10話
神谷空が思っていた以上に、この森は深く険しく。ここから抜け出すのに2日も要してしまった。だが、この世界の一般人は生きて抜けるのは不可能と言われ、抜けれたとしても最低でも5日はかかるのが常識となっていることから考えると、彼は破格のスピードでこの森を抜けたということになるだろう。

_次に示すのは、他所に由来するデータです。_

-- ==== Sys2Proof/Syntax.lean ====
section
/-! DEFINITION. The eleven rows of the opcode table (30_encoding R85): nine wire forms and two operations. -/

namespace Sys2Proof

/-- An instruction of the block.  A wire form carries its payload `P` as the value `zext_64(P)`
(30_encoding R71, R73); that the payload fits the form's `7L` bits is `Instr.wellFormed`. -/
inductive Instr where
  /-- Short form of 1 byte (R72). -/
  | vi1 (value : Word)
  /-- Short form of 2 bytes (R72). -/
  | vi2 (value : Word)
  /-- Short form of 3 bytes (R72). -/
  | vi3 (value : Word)
  /-- Short form of 4 bytes (R72). -/
  | vi4 (value : Word)
  /-- Short form of 5 bytes (R72). -/
  | vi5 (value : Word)
  /-- Short form of 6 bytes (R72). -/
  | vi6 (value : Word)
  /-- Short form of 7 bytes (R72). -/
  | vi7 (value : Word)
  /-- Short form of 8 bytes (R72). -/
  | vi8 (value : Word)
  /-- The escape form, 9 bytes (R73). -/
  | viesc (value : Word)
  /-- The command `enc_cmd(value, cap)` (R80, R82). -/
  | encode (value : Word) (cap : Nib)
  /-- The command `dec_cmd` (R80, R82). -/
  | decode
  deriving DecidableEq, Repr

end Sys2Proof
end

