-- ==== Sys2Proof/Machine/Dispatch.lean ====
section
/-! DEFINITION. One arm per row of the opcode table. -/

namespace Sys2Proof.Machine

def exec (i : Instr) (s : State) : Host.Outcome State Fault Refusal :=
  match i with
  | .vi1 v => Sys2Proof.Machine.execVi1 v s
  | .vi2 v => Sys2Proof.Machine.execVi2 v s
  | .vi3 v => Sys2Proof.Machine.execVi3 v s
  | .vi4 v => Sys2Proof.Machine.execVi4 v s
  | .vi5 v => Sys2Proof.Machine.execVi5 v s
  | .vi6 v => Sys2Proof.Machine.execVi6 v s
  | .vi7 v => Sys2Proof.Machine.execVi7 v s
  | .vi8 v => Sys2Proof.Machine.execVi8 v s
  | .viesc v => Sys2Proof.Machine.execViesc v s
  | .encode v c => Sys2Proof.Machine.execEncode v c s
  | .decode => Sys2Proof.Machine.execDecode s

end Sys2Proof.Machine
end

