-- ==== Sys2Proof/Laws/Units.lean ====
section
/-! SUPPORT. What the units' shared operations leave alone, and what a run of writes or of bytes adds. -/

namespace Sys2Proof.Machine

/-- Two states that differ in the registers of DEC alone. -/
def SameButDec (s t : State) : Prop := t = s.setDec t.dec

theorem SameButDec.refl (s : State) : SameButDec s s := rfl

theorem SameButDec.trans {s t u : State} (h1 : SameButDec s t) (h2 : SameButDec t u) : SameButDec s u := by
  unfold SameButDec at *
  rw [h2, h1]
  rfl

theorem sameButDec_setDec (s : State) (d : Dec) : SameButDec s (s.setDec d) := rfl

theorem sameButDec_finish (s : State) : SameButDec s s.finish := by
  rw [State.finish_eq]
  exact sameButDec_setDec _ _

/-- D-PREFIX, D-PREFIX-ERR, D-CONT, D-CONT-ERR touch the registers of DEC alone (41_decoder R147). -/
theorem sameButDec_decTake (ev : SrcEvent) (s : State) : SameButDec s (decTake ev s) := by
  unfold decTake
  split
  · unfold decFirst
    split
    · exact sameButDec_setDec _ _
    · dsimp only
      split
      · exact (sameButDec_setDec _ _).trans (sameButDec_finish _)
      · exact sameButDec_setDec _ _
  · exact sameButDec_setDec _ _
  · unfold decMore
    dsimp only
    split
    · exact (sameButDec_setDec _ _).trans (sameButDec_finish _)
    · exact sameButDec_setDec _ _
  · exact sameButDec_setDec _ _
  all_goals exact SameButDec.refl _

/-- Taking bytes touches the registers of DEC, advances the cursor by their number and adds their events. -/
theorem takeBytes_eq (bs : List Byte) (s : State) :
    takeBytes bs s = { s with
      dec := (takeBytes bs s).dec
      cursor := s.cursor + bs.length
      trace := s.trace ++ bs.map Event.srcByte } := by
  induction bs generalizing s with
  | nil => simp [takeBytes]
  | cons b bs ih =>
    have h := sameButDec_decTake (.byte b) ((s.setCursor (s.cursor + 1)).emit (.srcByte b))
    unfold SameButDec at h
    rw [takeBytes, ih]
    rw [h]
    simp [State.setDec, State.setCursor, State.emit]
    omega

/-- A run of writes that fits the buffer lays the bytes in DST and adds their events (20_memory R52). -/
theorem emitBytes_inside (bs : List Byte) (i : Nib) (s : State) (h : i.toNat + bs.length ≤ s.dstSize)
    (h16 : i.toNat + bs.length ≤ 16) :
    emitBytes bs i s = .next { s with
      dst := Memory.writeBytes s.dst i.toNat bs
      trace := s.trace ++ writeEvents i.toNat bs } := by
  induction bs generalizing i s with
  | nil => simp [emitBytes, Memory.writeBytes, writeEvents]
  | cons b bs ih =>
    simp only [List.length_cons] at h h16
    rw [emitBytes, memWrite_inside b (by omega), andThen_next]
    cases bs with
    | nil => simp [emitBytes, Memory.writeBytes, writeEvents, State.setDst, State.emit]
    | cons c cs =>
      simp only [List.length_cons] at h h16 ih
      have hi : (i + 1).toNat = i.toNat + 1 := by
        have : (1 : Nib).toNat = 1 := rfl
        rw [BitVec.toNat_add, this]
        omega
      rw [ih (i + 1) _ (by simp only [hi, State.emit_dstSize, State.setDst_dstSize]; omega) (by omega), hi]
      simp [Memory.writeBytes, writeEvents, State.setDst, State.emit]

/-- A DECODE, from its command on, touches DEC, the source, the cursor and the events alone. -/
theorem readRest_frame (n j : Nat) (s : State) :
    (readRest n j s).enc = s.enc ∧ (readRest n j s).dst = s.dst ∧ (readRest n j s).dstSize = s.dstSize ∧
    (readRest n j s).encCmds = s.encCmds ∧ (readRest n j s).decCmds = s.decCmds ∧
    (readRest n j s).sched = s.sched := by
  induction n generalizing j s with
  | zero => simp [readRest, State.finish_eq]
  | succ n ih =>
    rcases memRead_cases s with ⟨-, h⟩ | ⟨b, es, -, h⟩ | ⟨k, es, -, h⟩
    · simp [readRest, h]
    · simp only [readRest, h]
      have := ih (j + 1) ((((s.setSrc es).setCursor (s.cursor + 1)).emit (.srcByte b)).setDec
        { (((s.setSrc es).setCursor (s.cursor + 1)).emit (.srcByte b)).dec with
          acc := (((s.setSrc es).setCursor (s.cursor + 1)).emit (.srcByte b)).dec.acc |||
            shl64 (b.setWidth 64) (8 * j)
          cnt := (((s.setSrc es).setCursor (s.cursor + 1)).emit (.srcByte b)).dec.cnt + 1 })
      simpa using this
    · simp [readRest, h, State.raise]

end Sys2Proof.Machine
end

彼はこの2日間、この森で寝泊まりしたわけだが、森の主を打倒してから彼に襲い掛かる生き物がいなくなってしまった。ましてや、遭遇した途端に逃げ出す者もいる始末。そのため、食糧確保のため、必死で逃げる動物たちを追い掛け回し、糧としていた。
「眩しい」
久々にさんさんと輝く太陽を見て、目を細めながら呟く。この輝きが恨めしい。
この森に入ったころと比べると、魔力や精神力の減り方も落ちていた。
そのことに関してはちゃんと試しながら来たため、自分がどのくらいの力を持っているのかも彼は正確に把握している。普通なら少しずつの成長は自分ではなかなか気づけないものなのに。本当に実力のある者ならだれでも自分の力はどれほどのものか知っているが、彼の場合は無自覚に、そして本能的にそれを行う。
森を抜けた先にある街。それが大猫国の首都を囲う様に東西南北にある内の北に面する四大都市のひとつ、イヴェール・フォレ。
この都市は森からの魔物に備えてか、南側の門は特に強固に作られ、見張り台も多い。そして、兵士たちが順次巡回し、辺りに不審な点がないか見回っている。
案の定、森から出てきたところを見つけられ、都市の中の兵舎に彼は連行されていた。特に手荒なこともなかったので、今のところ大人しく質問に答えていた。
「もう一度確認するが、君は本当にグランケルドの森から抜けてきたのか?」
「そうだ」
幾度となく繰り返される質問に彼は辟易し、兵士たちは信じられないといった様子で質問を続ける。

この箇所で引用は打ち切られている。